Mangyu Monastery Nangbarnangzad


For further info on Vajradhatu Mandala structure upon which early monasteries of this period were based, see this post on Lamayuru Monastery’s Senge Lhakhang and this one on the celebrated Tabo Monastery’s Tsug Lhakhang.




The small Vairocana temple is symmetrically painted on its left and right side walls with one large central Vajradhatu mandala each, flanked by smaller mandalas of related divinities or protectors. On the right side wall, the paintings look like well-conserved oe well-preserved original Indo-Tibetan.




On this entrance wall, however, most everything has been repainted. Peter van Ham in his book Heavenly Himalayas: The Murals of Mangyu and other Discoveries in Ladakh, published recently in 2010, gives a very different description of the state of the protector deity painting above the door.

He writes, “The entrance…is protected by a wrathful blue deity, painted above the door. Only the right half of the painting has been preserved, the rest has been washed away by water leakage through the roof…As two peculiarities the protector is adorned with beautiful shawls displaying typical Ladakhi tie-dye patterns and in his right hand he holds a knife with an interesting blade of Indo-Iranian shape, the tip of which is equipped with a vajra-like structure.”

The discrepancy between van Ham’s description and the above photo shows that this Mahakala was certainly repainted in the last few years. As we can see, absent are the shawls with Ladakhi patterns. This evidence, along with mismatched colors and less refined execution, leaves me shocked and deeply saddened over the handling of Mangyu Monastery preservation.
While the colors in this repainted mandala on the left of this entrance wall are more in keeping with extant original murals, the execution looks nothing at all like the sophisticated, skillful, and expressive handling of Indo-Tibetan artists.




The same is true for the left side wall.
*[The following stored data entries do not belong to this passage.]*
/-- Each word has one meaning: a word that decodes to an instruction is that instruction's word. -/
def Obligations.EncodeOfDecode : Prop :=
  ∀ (w : BitVec 32) (i : Instr), decodeWord w = .ok i → encodeWord i = w

/-- R123 (general knowledge K1 of the spec, decision D1): a word is the instruction of a row exactly when `w AND mask =
match`; its operands are bits 11:7, 31:20 and 19:15 (R121), here written with division by powers of two. -/
def Obligations.DecodeFollowsTheTable : Prop :=
  ∀ w : BitVec 32,
    let rd : Reg := Fin.ofNat 32 (w.toNat / 2 ^ 7)
    let rs1 : Reg := Fin.ofNat 32 (w.toNat / 2 ^ 15)
    let uimm := BitVec.ofNat 5 (w.toNat / 2 ^ 15)
    let csr := BitVec.ofNat 12 (w.toNat / 2 ^ 20)
    let m := w &&& 0x0000707F#32
    (m = 0x00001073#32 ↔ decodeWord w = .ok (.csrrw rd csr rs1)) ∧
    (m = 0x00002073#32 ↔ decodeWord w = .ok (.csrrs rd csr rs1)) ∧
    (m = 0x00003073#32 ↔ decodeWord w = .ok (.csrrc rd csr rs1)) ∧
    (m = 0x00005073#32 ↔ decodeWord w = .ok (.csrrwi rd csr uimm)) ∧
    (m = 0x00006073#32 ↔ decodeWord w = .ok (.csrrsi rd csr uimm)) ∧
    (m = 0x00007073#32 ↔ decodeWord w = .ok (.csrrci rd csr uimm))

/-- R124 (decision D1): every word that is none of the six is rejected by name. -/
def Obligations.DecodeRefusesOtherWords : Prop :=
  ∀ w : BitVec 32,
    (w &&& 0x7F#32 ≠ 0x73#32 → decodeWord w = .error .otherOpcode) ∧
    (w &&& 0x707F#32 = 0x0073#32 → decodeWord w = .error .funct3Zero) ∧
    (w &&& 0x707F#32 = 0x4073#32 → decodeWord w = .error .funct3Four)

/-- Words of 95_test_vectors.md section 2 decode to the instructions printed beside them. -/
def Obligations.SpecWordsDecode : Prop :=
  decodeWord 0x35029073#32 = .ok (.csrrw 0 0x350#12 5) ∧
  decodeWord 0x35102373#32 = .ok (.csrrs 6 0x351#12 0) ∧
  decodeWord 0x3042B5F3#32 = .ok (.csrrc 11 0x304#12 5) ∧
  decodeWord 0x35085073#32 = .ok (.csrrwi 0 0x350#12 16#5) ∧
  decodeWord 0x3041E4F3#32 = .ok (.csrrsi 9 0x304#12 3#5) ∧
  decodeWord 0x609FF073#32 = .ok (.csrrci 0 0x609#12 31#5)

/-! ### The step -/

/-- A step at an aligned `pc` whose four bytes decode to an instruction is that instruction's meaning, and nothing else
happens around it. Log 9: the program text is kept as bytes. -/
def Obligations.StepRunsDecodedInstruction : Prop :=
  ∀ (s : State) (bs rest : List Byte) (i : Instr),
    s.fetchAddr % 4 = 0 → s.mem.readBytes s.fetchAddr 4 = some bs → decode bs = .ok (i, rest) → step s = exec i s

/-- A misaligned `pc` (R107), a `pc` outside the program (R105, decision D12) and a word that is no instruction (R124,
decision D1) are refused. The program text is the model's list of bytes (DESIGN CHOICE, log 9), and that a text which ends
within the four bytes counts as a `pc` outside the program is the model's deduction (DEDUCED, log 10). -/
def Obligations.StepRefusesWithoutInstruction : Prop :=
  ∀ s : State,
    (s.fetchAddr % 4 ≠ 0 → step s = .refused .misalignedPc) ∧
    (s.fetchAddr % 4 = 0 →
      (s.mem.readBytes s.fetchAddr 4 = none → step s = .refused .pcOutsideProgram) ∧
      (∀ bs why, s.mem.readBytes s.fetchAddr 4 = some bs → decode bs = .error why →
        step s = .refused (.notAnInstruction why)))

/-- The reset state is a legal state. The values are the model's choice (log 1, 5, 7, 8); that they lie in the legal
ranges is what 10_state.md R95 asks. -/
def Obligations.ResetIsLegal : Prop := State.reset.wf = true

/-- Every step from a legal state that answers a next state leaves a legal state: a legal configuration and mode, `x0`
stored as zero, `pc` aligned and of XLEN bits, each select register within its implemented range, read-only-zero bits
zero, program text (and, under `PlainStorage`, register maps) in canonical form. The model's choices in it: that a write
of the open interrupt logic leaves `pc`, the general registers, the mode and the parameters of the run alone, and gives
the CSR state values the configuration can hold (DEDUCED, log 3); the canonical program text (DESIGN CHOICE, log 9); `pc`
stored zero-extended (DEDUCED, log 17). -/
def Obligations.EveryStepKeepsLegalStates : Prop :=
  ∀ s t : State, s.wf = true → step s = .next t → t.wf = true

/-! ### Registers and frames -/

/-- R11, R21, R150 (the spec's general knowledge K2, K25): `x0` reads 0 and a write to it changes nothing; any other
register reads back the XLEN bits written, and in a 32-bit mode its stored upper half repeats bit 31. -/
def Obligations.RegisterWriteThenRead : Prop :=
  ∀ (s : State) (v : Word),
    s.readReg 0 = 0 ∧ s.writeReg 0 v = s ∧
    ∀ r : Reg, r ≠ 0 →
      ((s.writeReg r v).readReg r).toNat = v.toNat % 2 ^ s.xlen.bits ∧
      (s.xlen = .w32 → ∀ k, 32 ≤ k → k < 64 → (s.writeReg r v).x[r].getLsbD k = v.getLsbD 31) ∧
      ∀ q : Reg, q ≠ r → (s.writeReg r v).readReg q = s.readReg q

/-- What no completing CSR instruction changes: the configuration, the mode, every byte of memory, every register but
`x[rd]`, `x0` in any case; `pc` moves on by 4 modulo 2^XLEN. A form that does not write its CSR (R140) changes no CSR state
at all, and a write of a select register changes no other. The model's choices in it: that an open write of the interrupt
logic stays within the CSR state, so leaves these alone, is read from R14 (DEDUCED, log 3); that a read changes nothing is
decision D21 (UNVERIFIED, log 18). What an open write does to the CSR state is not said (R8). -/
def Obligations.FrameOfEveryInstruction : Prop :=
  ∀ (i : Instr) (s t : State), exec i s = .next t →
    t.cfg = s.cfg ∧ t.mode = s.mode ∧
    (∀ a, t.mem.read a = s.mem.read a) ∧
    (∀ r : Reg, r ≠ i.rd → t.x[r] = s.x[r]) ∧ t.x[(0 : Reg)] = s.x[(0 : Reg)] ∧
    t.pc.toNat = (s.pc.toNat + 4) % 2 ^ s.xlen.bits ∧
    ((use i).writes = false →
      t.intr = s.intr ∧ t.vgein = s.vgein ∧ t.mstateen0 = s.mstateen0 ∧ t.hstateen0 = s.hstateen0 ∧
      ∀ l, t.isel l = s.isel l) ∧
    (∀ l, accessCheck i.csr (use i).writes s = .ok (.sel l) →
      t.intr = s.intr ∧ t.vgein = s.vgein ∧ t.mstateen0 = s.mstateen0 ∧ t.hstateen0 = s.hstateen0 ∧
      ∀ l', l' ≠ l → t.isel l' = s.isel l')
What van Ham describes of the 11.5 foot diameter mandala that dominates this wall does not match what currently exists. This must also be a recently repainted mandala.


When this is what an example of original quality and style looks like (click on second image on the bottom) the quality and style of this repainted example pales in comparison.

This small Buddha mandala is on the left of the altar wall. It contains some original and repainted areas.

Here is a side-by-side view of what appears to be an original Indo-Tibetan Buddha in center next to a contemporary repainted one.

The historian David Snellgrove wrote in Indo-Tibetan Buddhism: Indian Buddhists and their Tibetan Successors, “The absence of all Buddhist wall-painting in India apart from the Ajanta Caves represents an enormous loss for the history of Indian art. Some deductions can be made from fragmentary remains in Central Asia and especially from the earliest surviving Tibetan murals from about A.D. 1000 onward, and from miniature paintings on Pala manuscripts of about that date.”
While Mangyu may still be pristine from a tourist/environmental point of view, it is less so from an art-historical one. Like I fear for Tabo, Alchi, and other remaining monasteries that have Indo-Tibetan significance, these beautiful, rare wall paintings are disappearing not only through age and exposure to natural elements, but also through the unexpected hands of man. The resultant replacement paintings, lacking in comparable quality, style, etc., are functionally erasing historical records. The originals are thus disappearing over time due to lack of proper conservation and restoration.
All photos © 2013, Eva Lee.
Thanks for the info on Mangyu. Hoping to visit this summer.
Thanks for reading and for your comment. I wish you a wonderful trip there!